(WHAT YOU NEED TO DO): Please repeat only the stretch of records running from the first line through the line that contains "issued instruction, but".

(DATASET CONTENT):
◆ ◆ ◆ ◆ ◆

-- ==== Sys2Proof/Machine/Sched.lean ====
section
/-! DEFINITION. The March unit's turn (02 R52, R53) and the fills, lines and walks that release threads (R32, R34). -/
namespace Sys2Proof.Machine

/-- R403: while a die's upcall queue is full only handler threads are eligible. -/
def State.mayTurn (s : State) (t : Thread) : Bool := t.hnd || !s.upqFull (dieOf t.core)

/-- Whether a thread stands before issue for a condition that may have come to hold (R32): BLOCKED EMPTY, with no walk and no
issued instruction, but for an atomic whose request waits to leave (15 R345). -/
def Thread.waitsCredit (t : Thread) : Bool := match t.pend with | some (.atomic _) => true | _ => false
def Thread.blockedBefore (t : Thread) : Bool := t.st == .blocked .empty && (t.pend.isNone || t.waitsCredit) && t.walk.isNone

/-- Evaluate one thread at its phase's turn (R52): its new state, and the word it may issue. -/
def State.evalTurn (s : State) (t : Thread) : State × Option (Tid × Option Nat) :=
  if !((t.st == .resident || t.blockedBefore) && t.ctl && !t.preempt && s.mayTurn t) then (s, none)
  else if (!t.asyncs.isEmpty || t.killed) && !t.waitsCredit then (s.boundary t.id 0, none)
  else
    let u := { t with st := .resident }
    match s.turnView u with
    | .mayIssue w => (s.put u, some (t.id, w))
    | .notYet => (s.put u, none)
    | .stops (.fault f) w => (s.parkWhenFree u f false w, none)
    | .stops .block _ | .stops (.credit _ _ _ _) _ => (s.put { t with st := .blocked .empty }, none)
    | .stops (.walk r) _ => (s.put { t with st := .blocked .empty, walk := some r }, none)
    | .stops .line _ => ((s.put { t with st := .blocked .line }).tally t.core (some t.id.sdom) 0x05 1, none)
    | .stops .lock _ => ((s.put { t with st := .blocked .lock }).tally t.core (some t.id.sdom) 0x06 1, none)

/-- The threads bound to a phase of a core. -/
def State.phaseThreads (s : State) (core p : Nat) : List Thread :=
  s.threads.filter (fun t => t.core == core && (match t.slot with | some (q, _) => q == p | none => false))

/-- Evaluate every thread of a phase (R52). -/
def State.evalPhase (s : State) (core p : Nat) : State × List (Tid × Option Nat) :=
  (s.phaseThreads core p).foldl (fun (x : State × List (Tid × Option Nat)) t =>
    match x.1.find t.id with
    | none => x
    | some u => match x.1.evalTurn u with
      | (s1, some c) => (s1, x.2 ++ [c])
      | (s1, none) => (s1, x.2)) (s, [])

/-- The slot number of a thread within its phase. -/
def Thread.slotNo (t : Thread) : Nat := match t.slot with | some (_, k) => k | none => 0

/-- Insert a thread by slot number. -/
def insertSlot (t : Thread) : List Thread → List Thread
  | [] => [t]
  | u :: l => if t.slotNo ≤ u.slotNo then t :: u :: l else u :: insertSlot t l

/-- The issue group of a phase's candidates (R52): the oldest thread, ties to the lowest slot, and those that share its PC and
domain, in ascending slot order (R53). -/
def groupOf (l : List Thread) : List Thread :=
  let l' := l.foldr insertSlot []
  match greatestBy (·.age) l' with
  | none => []
  | some t =>
    -- the first in slot order among the oldest
    match l'.find? (fun u => u.age == t.age) with
    | none => []
    | some t => l'.filter (fun u => u.pc == t.pc && u.id.sdom == t.id.sdom)

/-- Ages after a turn, and the cycle of issue of the group (R52, R53). -/
def State.ageTurn (s : State) (core p : Nat) (issued : List Tid) : State :=
  let cycle := (s.core core).cycle
  { s with threads := s.threads.map (fun t =>
      if t.core = core ∧ (match t.slot with | some (q, _) => q == p | none => false) = true then
        if issued.contains t.id then { t with age := 0, issuedAt := cycle } else { t with age := min (t.age + 1) 65535 }
      else t) }

/-- Events of the cycle that need no unit of their own (17 R394). -/
def State.tallyCycle (s : State) (core : Nat) (group : List Thread) : State :=
  let s1 := s.tally core none 0x00 1
  let s2 := match group with
    | [] => s1.tally core none 0x03 1
    | t :: _ => (s1.tally core (some t.id.sdom) 0x01 1).tally core (some t.id.sdom) 0x02 group.length
  let s3 := (s2.threads.filter (fun t => t.core == core && t.st == .blocked .empty && t.holdsSlot)).foldl
    (fun s t => s.tally core (some t.id.sdom) 0x04 1) s2
  let doms := ((s3.threads.filter (fun t => t.core == core && t.holdsSlot)).map (·.id.sdom)).eraseDups
  doms.foldl (fun s d => [0x0A, 0x0B].foldl (fun s k => s.tally core (some d) k (Config.cacheEvents s.draws (256 * d + k))) s) s3

/-- One cycle of a core: the counters take the events of the cycle before (17 R394), then come its matrix unit (08 R187) and the turn of
phase cycle mod 16 (R52). -/
def State.turn (s0 : State) (core : Nat) : State :=
  let s := (s0.countCycle core).unitTurn core
  let p := (s.core core).cycle % 16
  let (s1, cand) := s.evalPhase core p
  let group := groupOf (cand.filterMap (fun c => s1.find c.1))
  let ids := group.map (·.id)
  let w := cand.findSome? (fun c => if ids.contains c.1 then c.2 else none)
  let s2 := (s1.ageTurn core p ids).tallyCycle core group
  let c := s2.core core
  { s2.setCore core { c with cycle := c.cycle + 1 } with issue := ids, fetched := w }

/-- One cycle of a core that is being retired (19 R433): nothing issues, and an operation in flight goes on. -/
def State.idleTurn (s0 : State) (core : Nat) : State :=
  let s := (s0.countCycle core).unitTurn core
  let c := s.core core
  s.setCore core { c with cycle := c.cycle + 1 }

/-- Step PHASE_TURN (R52): the group's threads execute in the steps that follow (R53). -/
def execPhaseTurn (core : Nat) (s : State) : Host.Outcome State Fault Refusal :=
  event (if s.stage = .running ∧ s.halted = false ∧ s.issue = [] then
      if s.coreOn core = true then s.turn core
      else if s.retiring.contains core then s.idleTurn core
      else s
    else s)

/-- Release a thread that was BLOCKED EMPTY on a register, if it no longer is (R32). -/
def State.recheck (s : State) (i : Tid) : State :=
  match s.find i with
  | none => s
  | some t =>
    if t.blockedBefore then
      match s.turnView { t with st := .resident } with
      | .stops .block _ => s
      | _ => s.put { t with st := .resident }
    else s

/-- A pair load of the host tier of which no half is performed yet (11 R242). -/
def LoadSrc.hostPair (x : LoadSrc) : Bool := x.n == 16 && physUnit x.pa == hostUnit && x.half.isNone

/-- A fill writes whole registers: those in lines that no context cache holds carry no poison mark any more (18 R418). -/
def State.clearMarks (s : State) (t : Thread) (regs : List (Nat × Word)) : State :=
  match t.placed with
  | none => s
  | some l => if s.poison.isEmpty then s else regs.foldl (fun s r =>
      if t.cached (lineOf r.1) then s else s.unpoison (l.getD (lineOf r.1) 0 + 8 * (r.1 % 16)) 8) s

/-- DETAIL of a fault that a load ends in when its value is due: the level, where its page is absent (13 R290). -/
def State.fillDetail (s : State) (t : Thread) (f : Fill) (c : Cause) : Nat :=
  match f.src with
  | some x => if c = .pageNotPresent then
      match s.walkTable (dieOf t.core) t.id.sdom x.va .load with | .error e => e.detail | .ok _ => 0
    else 0
  | none => 0

/-- Deliver the k-th outstanding fill of a thread (R34, 07 R152), unless its request is past its bound (18 R420): a load binds its value now, after those before it (12 R259, R266);
registers and flags at once, or the class A fault it ended in, which waits while the upcall queue is full (18 R403). Of a pair of the host tier one half, either, is performed first. -/
def State.deliverFill (s : State) (t0 : Thread) (k : Nat) : State :=
  let t := s.bindUpTo t0 k
  match t.fills[k]? with
  | none => s
  | some f =>
    if f.req.any s.reqLost || f.src.any (fun x => s.recalling (s.srcPa t x)) then s
    else if f.src.any LoadSrc.hostPair then
      let h := Config.free 82 s.draws % 2
      let half := f.src.map (fun x => { x with half := some (h, s.loadAt { t with stores := t.stores.take f.pos } (s.srcPa t x + 8 * h) 8) })
      s.put { t with fills := t.fills.set k { f with src := half } }
    else
      let f1 := s.bindFill t f
      let t1 := { t.dropFill k s.tick with saw := s.sawWith t [f] }
      match f1.bad with
      | some (c, kind, a) => if s.upqFull (dieOf t.core) then s else (s.put t1).raiseAsync t.id c kind (s.fillDetail t f c) a
      | none =>
        let t2 := (f1.regs.foldl (fun t x => t.wr x.1 x.2) t1).noted (f1.regs.map (fun x => 16 + x.1))
        ((s.clearMarks t f1.regs).put { t2 with fpf := t2.fpf ||| f1.flags }).recheck t.id

/-- The reply to the k-th request still out of threads of a name that are DONE by now is discarded (R34). -/
def State.orphanFill (s : State) (i : Tid) (k : Nat) : State :=
  match (s.orphans.filter (fun x => x.1.tid == some i))[k]? with
  | some x => if s.reqLost x.2 then s else { s with orphans := s.orphans.erase x }
  | none => s

/-- Step REGISTER_FILL (R34): the reply to a request of a thread that is DONE by now is discarded. -/
def execRegisterFill (i : Tid) (k : Nat) (s : State) : Host.Outcome State Fault Refusal :=
  event (match s.find i with
    | none => s.orphanFill i k
    | some t => if k < t.fills.length then s.deliverFill t k else s.orphanFill i (k - t.fills.length))

/-- The first register line a thread's next instruction needs and has not (R32). -/
def State.missingLine (s : State) (t : Thread) : Option Nat :=
  match s.fetchWord t with
  | .error _ => none
  | .ok w => match decodeWord w with
    | .error _ => none
    | .ok i => ((namedRegs i).find? (fun n => n != 0 && decide (n < t.count) && !t.linesIn.contains (lineOf n))).map lineOf

/-- Step REGISTER_LINE_ARRIVAL (R32): the line arrives, or its page raises a context fault (05 R124). -/
def execRegisterLineArrival (i : Tid) (s : State) : Host.Outcome State Fault Refusal :=
  event (match s.find i with
    | none => s
    | some t =>
      if t.st = .blocked .line ∧ s.frameWaits (dieOf t.core) t.id = false then
        match s.framePlaces (dieOf t.core) t.id (s.missingLine t).toList with
        | .error f => s.parkWhenFree t f true 0
        | .ok _ =>
          match s.missingLine t with
          | none => s.put { t with st := .resident }
          | some n => match s.framePoison t n with
            | some f => s.parkWhenFree t f true 0
            | none =>
              let s1 := s.cacheRoom t.core
              let u := s1.again t
              s1.put { u with st := .resident, linesIn := u.linesIn ++ [n] }
      else s)

/-- The fault that follows a walk that found a leaf: the permission, then the place of the byte (R290, R306). -/
def State.leafFault (s : State) (t : Thread) (w : WalkReq) (leaf : Word) : Option Flt :=
  let flt := fun c => some { cause := c, addr := w64 w.va, kind := w.kind, detail := 0, fetch := w.fetch : Flt }
  if !permits leaf w.kind w.write w.fetch then flt .permission
  else match s.locOf (dieOf t.core) t.id.sdom w.va leaf w.write with
    | .error _ => none
    | .ok l =>
      if s.carveWaits l.spot || (l.spot.inRange && s.carveAdmits t.id.sdom l.spot) then none else flt .placementRange

/-- R290, R291: the end of a walk that holds a thread: that of a fetch enters the TLB and the die's walk cache (R298), that of an access
waits for its instruction, which uses it when it does not fault; an instruction that faults leaves the leaf its A and D (R307). -/
def State.endWalk (s : State) (t : Thread) (w : WalkReq) : State :=
  let die := dieOf t.core
  if s.walkWaits die t.id.sdom w.va then s
  else match s.walk die t.id.sdom w.va w.kind w.write with
  | .error f => s.parkWhenFree t { f with fetch := w.fetch } false (if w.fetch then 0 else s.peekWord t)
  | .ok x => match s.leafFault t w x.leaf with
    | some f => s.parkWhenFree t f false (if w.fetch then 0 else s.peekWord t)
    | none =>
      let f : Fresh := { tid := t.id, va := w.va, write := w.write, leaf := x.leaf, entryPa := x.entryPa, path := x.path }
      let s1 :=
        if w.fetch then s.useFresh t.core f
        else
          let c := s.core t.core
          s.setCore t.core { c with fresh := f :: c.fresh }
      s1.put { s1.again t with walk := none, st := .resident }

/-- Step WALK_END (R290). -/
def execWalkEnd (i : Tid) (s : State) : Host.Outcome State Fault Refusal :=
  event (match s.find i with
    | none => s
    | some t => match t.walk with
      | some w => if t.st = .blocked .empty then s.endWalk t w else s
      | none => s)

/-- The oldest store of a thread that has drained and not reached its global point reaches it, or by a free value a later one
(12 R273). -/
def State.landOldest (s : State) (i : Tid) : State :=
  let l := s.early.filter (fun x => x.tid == i)
  match l[Config.free 106 s.draws / 4 % (l.length + (if l.isEmpty then 1 else 0))]? with
  | some x => s.landEarlyWhere (fun y => y == x)
  | none => s

/-- Step STORE_BUFFER_DRAIN (15 R341): the oldest buffered store drains; or, where one has drained before, and always where none is buffered, that
one reaches its global point (12 R273; log 106). An event of the thread that waited for a held store follows (18 R411). -/
def execStoreBufferDrain (i : Tid) (s : State) : Host.Outcome State Fault Refusal :=
  event (match s.find i with
    | none => s.landOldest i
    | some t =>
      let s1 := if s.early.any (·.tid == i) && (t.stores.isEmpty || bit (Config.free 106 s.draws) 1) then s.landOldest i else s.drainOne t
      if t.asyncs.isEmpty && !t.killed then s1 else s1.boundary t.id 0)

end Sys2Proof.Machine
end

◆ ◆ ◆ ◆ ◆

(ANSWER TO THIS TASK):
-- ==== Sys2Proof/Machine/Sched.lean ====
section
/-! DEFINITION. The March unit's turn (02 R52, R53) and the fills, lines and walks that release threads (R32, R34). -/
namespace Sys2Proof.Machine

/-- R403: while a die's upcall queue is full only handler threads are eligible. -/
def State.mayTurn (s : State) (t : Thread) : Bool := t.hnd || !s.upqFull (dieOf t.core)

/-- Whether a thread stands before issue for a condition that may have come to hold (R32): BLOCKED EMPTY, with no walk and no
issued instruction, but for an atomic whose request waits to leave (15 R345). -/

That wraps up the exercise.